Mutably borrows from an owned value.

impl<I, T> Clone for IndexVec<I, T>

where I: Clone + Idx, T: Clone,

fn clone(&self) -> IndexVec<I, T>

Returns a copy of the value.

fn clone_from(&mut self, source: &Self)

Performs copy-assignment from source.

impl<I, T> Debug for IndexVec<I, T>

where I: Idx, T: Debug,

fn fmt(&self, fmt: &mut Formatter<'_>) -> Result<(), Error>

Formats the value using the given formatter.

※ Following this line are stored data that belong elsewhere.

/-- R141 (D42): no model fault is reachable: from a state of the invariant a step that writes the fault
register writes `LinkStall(CHANNEL)`, and only with a finite poll bound. -/
def Obligations.OnlyLinkStallIsEverRaised : Prop :=
  ∀ s t : State, s.Inv → s.fault = none → step s = .next t → t.fault ≠ none →
    t.fault = some (.linkStall s.cfg.channel) ∧ s.cfg.pollBound ≠ none

/-- R141, R168: a state of the invariant whose fault register is clear always has a next state: it is
neither refused nor stopped. That a halted block, which R25 gives no step, answers one is the model's choice,
log 11, and so it is, log 4, that a hold nothing has answered, which R11 gives no step, answers one. -/
def Obligations.EveryReachableBlockCanStep : Prop :=
  ∀ s : State, s.Inv → s.fault = none → ∃ t, step s = .next t

/-- R32: the session invariant holds in every state of the machine's invariant, which every step keeps;
and a step of the block that would reach a state that breaks it raises `InvariantViolation` and writes
nothing else; a step that raises a fault of its own raises that one (R48, R142, log 13). -/
def Obligations.SessionInvariantHoldsAndIsGuarded : Prop :=
  (∀ s t : State, s.Inv → step s = .next t →
    (t.state = .capturing →
      t.capturedCount.toNat ≤ t.targetLength.toNat ∧ t.targetLength.toNat ≤ 512) ∧
    (t.state = .idle ∨ t.state = .negotiating → t.capturedCount = 0)) ∧
  (∀ s t : State, s.noRestart = true → s.cfg.legal = true → s.fault = none → s.halted = false →
    runPhase (hostInput s).2 = .next t → t.fault = none →
    ((t.state = .capturing ∧
        ¬ (t.capturedCount.toNat ≤ t.targetLength.toNat ∧ t.targetLength.toNat ≤ 512)) ∨
      ((t.state = .idle ∨ t.state = .negotiating) ∧ t.capturedCount ≠ 0)) →
    step s = .next { (hostInput s).2 with fault := some .invariantViolation }) ∧
  (∀ s t : State, s.noRestart = true → s.cfg.legal = true → s.fault = none → s.halted = false →
    runPhase (hostInput s).2 = .next t → t.fault ≠ none → step s = .next t)

/-- R88: a control word is never written while the controller is busy: the controller is busy only while
the block polls it, and every step that is not a restart keeps that. -/
def Obligations.NoControlWordWhileBusy : Prop :=
  (∀ s t : State, s.busyOnlyPolling = true → s.noRestart = true → step s = .next t →
    t.busyOnlyPolling = true) ∧
  (∀ (s : State) (cw : Word) (x : Transfer), s.busyOnlyPolling = true →
    s.phase = .transfer (.t4 cw) x → s.link.busy = false)

/-- R30: the configuration, CHANNEL with it, is constant until the next reset. -/
def Obligations.ConfigurationIsConstantUntilReset : Prop :=
  ∀ s t : State, s.noRestart = true → step s = .next t → t.cfg = s.cfg

/-- R123: `cap_width` is written only at C0, Persist reads `cap_width`, and `width_mode` is written only
at K2 of a tick that is not Capturing: toggling cannot change the width of a capture in progress. -/
def Obligations.WidthOfACaptureIsFixed : Prop :=
  (∀ s t : State, s.Inv → s.noRestart = true → step s = .next t →
    (t.capWidth ≠ s.capWidth → s.phase = .c0 ∧ t.capWidth = s.widthMode) ∧
    (t.widthMode ≠ s.widthMode → (∃ ev, s.phase = .k2 ev) ∧ s.state ≠ .capturing)) ∧
  (∀ (s : State) (opens : Bool) (rest : List Bool), s.phase = .c6 →
    s.targetLength.toNat ≤ 512 → s.env.sink = opens :: rest →
    ∃ t, runPhase s = .next t ∧
      t.trace = .persist s.targetLength s.capWidth opens :: s.trace ∧
      t.sink = s.sink.persisted s.cfg opens
        (persistBytes s.cfg.sinkByteOrder s.capWidth s.cbuf s.targetLength.toNat))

impl<'a, 'tcx> Decodable<CacheDecoder<'a, 'tcx>> for &'tcx IndexVec<Promoted, Body<'tcx>>

fn decode( d: &mut CacheDecoder<'a, 'tcx>, ) -> &'tcx IndexVec<Promoted, Body<'tcx>>

impl<D, I, T> Decodable<D> for IndexVec<I, T>

where D: Decoder, I: Idx, T: Decodable<D>,

fn decode(d: &mut D) -> IndexVec<I, T>

impl<I, T> Default for IndexVec<I, T>

where I: Idx,

fn default() -> IndexVec<I, T>

Returns the “default value” for a type.

impl<I, T> Deref for IndexVec<I, T>

where I: Idx,

type Target = IndexSlice<I, T>

The resulting type after dereferencing.

fn deref(&self) -> &IndexSlice<I, T>

Dereferences the value.

impl<I, T> DerefMut for IndexVec<I, T>

where I: Idx,

fn deref_mut(&mut self) -> &mut IndexSlice<I, T>

Mutably dereferences the value.

impl<S, I, T> Encodable<S> for IndexVec<I, T>

where S: Encoder, I: Idx, T: Encodable<S>,

fn encode(&self, s: &mut S)

impl<I, T> Extend<T> for IndexVec<I, T>

where I: Idx,

fn extend<J>(&mut self, iter: J)

where J: IntoIterator<Item = T>,

Extends a collection with the contents of an iterator.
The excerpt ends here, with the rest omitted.